MR. GIBSON: Mr. Chairman, I will be brief and mostly ask the Minister general questions because I enter any debate on health with some humility.
There's one topic on which I will pretend to speak as a bit of an expert; that is on the question of the danger of motorcycles. I want to congratulate the Minister on what he said yesterday about that, and endorse his point very strongly.
He brought out the point that people who ride motorcycles are about four times more likely than automobile drivers to be involved in accidents, and that those accidents are likely on the average to keep them in hospital longer.
Mr. Chairman, the accidents on motorcycles, generally, are particularly gruesome things, and particularly unfortunate because they generally happen to people who are younger and who have to go through the rest of their lives maimed in some way or another by the damage done by these particular machines.
MR. CHAIRMAN: Order! I would caution the Hon. Member, and just ask him when he's discussing a subject to relate it to the administrative responsibility of the Minister.
MR. GIBSON: Mr. Chairman, I am relating it precisely to remarks made by the Minister in opening this debate. In any event it's not a subject on which I propose to linger at great length, but I think it's important.
This is one of the jobs of a Minister of Health, to warn people of health dangers. This very clearly is that.

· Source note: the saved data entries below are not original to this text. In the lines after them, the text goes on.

-- ==== Sys2Proof/Machine/Script.lean ====
section
/-! DEFINITION. Host scripts (30_encoding.md R92): their steps as bus accesses, their text, and a host
that runs one against the machine. The host is outside the block (00_scope.md §5, "Host"); this file
drives the machine and is read by no part of it. -/

namespace Sys2Proof.Machine

/-- One step of a script, after `label:` lines have been read off (R92). -/
inductive ScriptStep where
  | write (off : Nat) (v : Word)
  | read (off : Nat)
  | ldv (i : VReg) (imm : Val)
  | ldc (r : CurReg) (imm : Val)
  | setinf (b : Word)
  | seal
  | abort
  | issue (w : Word)
  | wait
  /-- A command alone: issued, and waited for. -/
  | command (w : Word)
  | label (name : List Char)
  | jif (off : Nat) (mask val : Word) (target : List Char)
  | stop
deriving DecidableEq, Repr

/-- One access of the host, or its end. A `jif` reads `off`, and goes to the operation `target` when
the bits of `mask` have the value `val`; the target `none` is the end of the program. -/
inductive HostOp where
  | write (off : Nat) (v : Word)
  | read (off : Nat)
  | jif (off : Nat) (mask val : Word) (target : Option Nat)
  | stop
deriving DecidableEq, Repr

/-- Eight word writes from the offset `base` on, word 0 first (20_memory.md R62). -/
def loadOps (base : Nat) (imm : Val) : List HostOp :=
  (List.finRange 8).map (fun w => .write (base + 4 * w.val) (getWord imm w))

/-- The number of a curve parameter register in the map (R92: in the order `A … N`). -/
def CurReg.index : CurReg → Nat
  | .a => 0
  | .b => 1
  | .c => 2
  | .p => 3
  | .gx => 4
  | .gy => 5
  | .n => 6

/-- `WAIT`, standing at operation number `pos` (R92). -/
def waitOp (pos : Nat) : HostOp := .jif 0x008 1 1 (some pos)

/-- The accesses of one step that stands at operation number `pos`; `labels` gives the number a label
marks. A JIF reads whatever its label is, and goes on to the next line where its condition fails; where the
condition holds, the jump to a label that no line marks ends the script (DESIGN CHOICE, log entry 7), and
one to a label that two lines mark goes to the first of them (DESIGN CHOICE, log entry 15). -/
def ScriptStep.ops (labels : List (List Char × Nat)) (pos : Nat) : ScriptStep → List HostOp
  | .write off v => [.write off v]
  | .read off => [.read off]
  | .ldv i imm => loadOps (0x100 + 32 * i.val) imm
  | .ldc r imm => loadOps (0x300 + 32 * r.index) imm
  | .setinf b => [.write 0x014 b]
  | .seal => [.write 0x004 0x2]
  | .abort => [.write 0x004 0x4]
  | .issue w => [.write 0x00C w]
  | .wait => [waitOp pos]
  | .command w => [.write 0x00C w, waitOp (pos + 1)]
  | .label _ => []
  | .jif off mask val target => [.jif off mask val (labels.lookup target)]
  | .stop => [.stop]

/-- The operation number each label of a script marks. -/
def labelsFrom (pos : Nat) : List ScriptStep → List (List Char × Nat)
  | [] => []
  | .label name :: rest => (name, pos) :: labelsFrom pos rest
  | st :: rest => labelsFrom (pos + (st.ops [] pos).length) rest

/-- A script as its accesses, from operation number `pos` on. -/
def lowerFrom (labels : List (List Char × Nat)) (pos : Nat) : List ScriptStep → List HostOp
  | [] => []
  | st :: rest =>
    let ops := st.ops labels pos
    ops ++ lowerFrom labels (pos + ops.length) rest

/-- A whole script as its accesses (R92). -/
def lower (script : List ScriptStep) : List HostOp := lowerFrom (labelsFrom 0 script) 0 script

/-! ### The host -/

/-- The host's own position in its program, and the values its READ steps recorded, newest first. -/
structure Driver where
  pc : Nat
  reads : List Word
deriving DecidableEq, Repr

/-- `BusRead(off)` by the host: the state after it, and the data (20_memory.md R60). At an offset outside
the window, which 20_memory.md R64 leaves to the platform, the block gives no answer and the host takes 0
as the data and goes on (DESIGN CHOICE, log entry 16). -/
def driverRead (s : State) (off : Nat) : State × Word :=
  let s' := hostRead s (s.cfg.base + off) .w32
  match s'.response with
  | .readData v => (s', v)
  | .readError v => (s', v)
  | _ => (s', 0)

/-- One access of the host; `none` when its program has ended. -/
def Driver.step (prog : List HostOp) (d : Driver) (s : State) : Option (Driver × State) :=
  match prog[d.pc]? with
  | some (.write off v) =>
    some ({ d with pc := d.pc + 1 }, hostWrite s (s.cfg.base + off) .w32 v)
  | some (.read off) =>
    let (s', v) := driverRead s off
    some ({ pc := d.pc + 1, reads := v :: d.reads }, s')
  | some (.jif off mask val target) =>
    let (s', v) := driverRead s off
    some ({ d with pc := if v &&& mask = val then target.getD prog.length else d.pc + 1 }, s')
  | some .stop => none
  | none => none

/-- The host and the block together under a schedule: `true` gives the engine its step, `false` the
host its next access, if its program has not ended (70_reset_and_hazards.md R226). -/
def runScript (prog : List HostOp) : List Bool → Driver → State → Driver × State
  | [], d, s => (d, s)
  | true :: rest, d, s =>
    match engineStep s with
    | .next s' => runScript prog rest d s'
    | _ => (d, s)
  | false :: rest, d, s =>
    match d.step prog s with
    | some (d', s') => runScript prog rest d' s'
    | none => runScript prog rest d s

/-! ### Script text (R92) -/

/-- The name of a curve parameter register. -/
def parseCurReg (l : List Char) : Option CurReg :=
  if isName l "a" then some .a
  else if isName l "b" then some .b
  else if isName l "c" then some .c
  else if isName l "p" then some .p
  else if isName l "gx" then some .gx
  else if isName l "gy" then some .gy
  else if isName l "n" then some .n
  else none

/-- A 32-bit value. -/
def parseWord (l : List Char) : Option Word :=
  match parseNumber l with
  | some n => if n < 2 ^ 32 then some (BitVec.ofNat 32 n) else none
  | none => none

/-- A 256-bit value. -/
def parseVal (l : List Char) : Option Val :=
  match parseNumber l with
  | some n => if n < 2 ^ 256 then some (toVal n) else none
  | none => none

/-- The script steps that are not commands. -/
def parseAccess (name : List Char) (ops : List (List Char)) : Option ScriptStep :=
  match ops with
  | [] =>
    if isName name "seal" then some .seal
    else if isName name "abort" then some .abort
    else if isName name "wait" then some .wait
    else if isName name "end" then some .stop
    else
      match name.reverse with
      | ':' :: l => some (.label l.reverse)
      | _ => none
  | [x] =>
    if isName name "read" then (parseNumber x).map .read
    else if isName name "setinf" then (parseWord x).map .setinf
    else none
  | [x, y] =>
    if isName name "write" then do some (.write (← parseNumber x) (← parseWord y))
    else if isName name "ldv" then do some (.ldv (← parseV x) (← parseVal y))
    else if isName name "ldc" then do some (.ldc (← parseCurReg x) (← parseVal y))
    else none
  | [x, m, v, l] =>
    if isName name "jif" then do some (.jif (← parseNumber x) (← parseWord m) (← parseWord v) l)
    else none
  | _ => none

/-- One line of a script as its steps; an empty line has none. A command alone is issued and waited
for, and each command of a pseudo-instruction is (R91, R92). -/
def parseLine (line : List Char) : Option (List ScriptStep) :=
  let l := cleanLine line
  if l = [] then some []
  else
    let (name, ops) := headAndOperands l
    match parseAccess name ops with
    | some st => some [st]
    | none =>
      if isName name "issue" then
        match assemble (l.drop 5) with
        | some [w] => some [.issue w]
        | _ => none
      else (assembleWords name ops).map (fun ws => ws.map .command)

/-- The lines of a script; `none` when one of them is no step. -/
def parseScript : List (List Char) → Option (List ScriptStep)
  | [] => some []
  | l :: rest =>
    match parseLine l, parseScript rest with
    | some a, some b => some (a ++ b)
    | _, _ => none

end Sys2Proof.Machine
end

There's this great feeling of freedom, of being out in the open on these marvelous machines. It's fine in good weather; then you get into the bad weather — the heavy traffic, the rain, the poor visibility — and all of a sudden you're smack in some kind of an accident with no protection around you. It's that first six months. I don't know if your figures show this, Mr. Minister, through you, Mr. Chairman, it's that first six months....
Interjection.
MR. GIBSON: It's in the lower age grouping and particularly in that first six months that the riders get into trouble.
In any way I can, I beg every motorcyclist to take a course; to have good crash equipment on their bikes which will give you some protection, not much; to wear the helmet like you're supposed to, and so on. I just want to make a very heartfelt plea in that regard, as one who had an awfully close call. I was in hospital a number of weeks myself.
Now, I'd like to ask the Minister some questions — that's all they are; they're not suggestions at this stage
[ Page 1661 ]
— about people who are healthy, more than people who are sick. I'd very much like to hear his remarks about the concept, which has been kicked around in the medical world for many years, of check-up clinics, diagnostic clinics, doing the same for ordinary people on a routine yearly basis, or even a six-month basis as people get older, that without thinking we do for our automobiles if we care about them, which is: take them in and get them checked over.
Many people follow this valuable practice with their own private physicians, but most people don't. It's not a habit that most people have gotten into. This is the comment I would like from the Minister: would it be a good use of medical manpower? Do we, indeed, have the kind of medical manpower to set up this kind of preventive and checkup centres to become a part of the ordinary life of British Columbia? That's the first question I have.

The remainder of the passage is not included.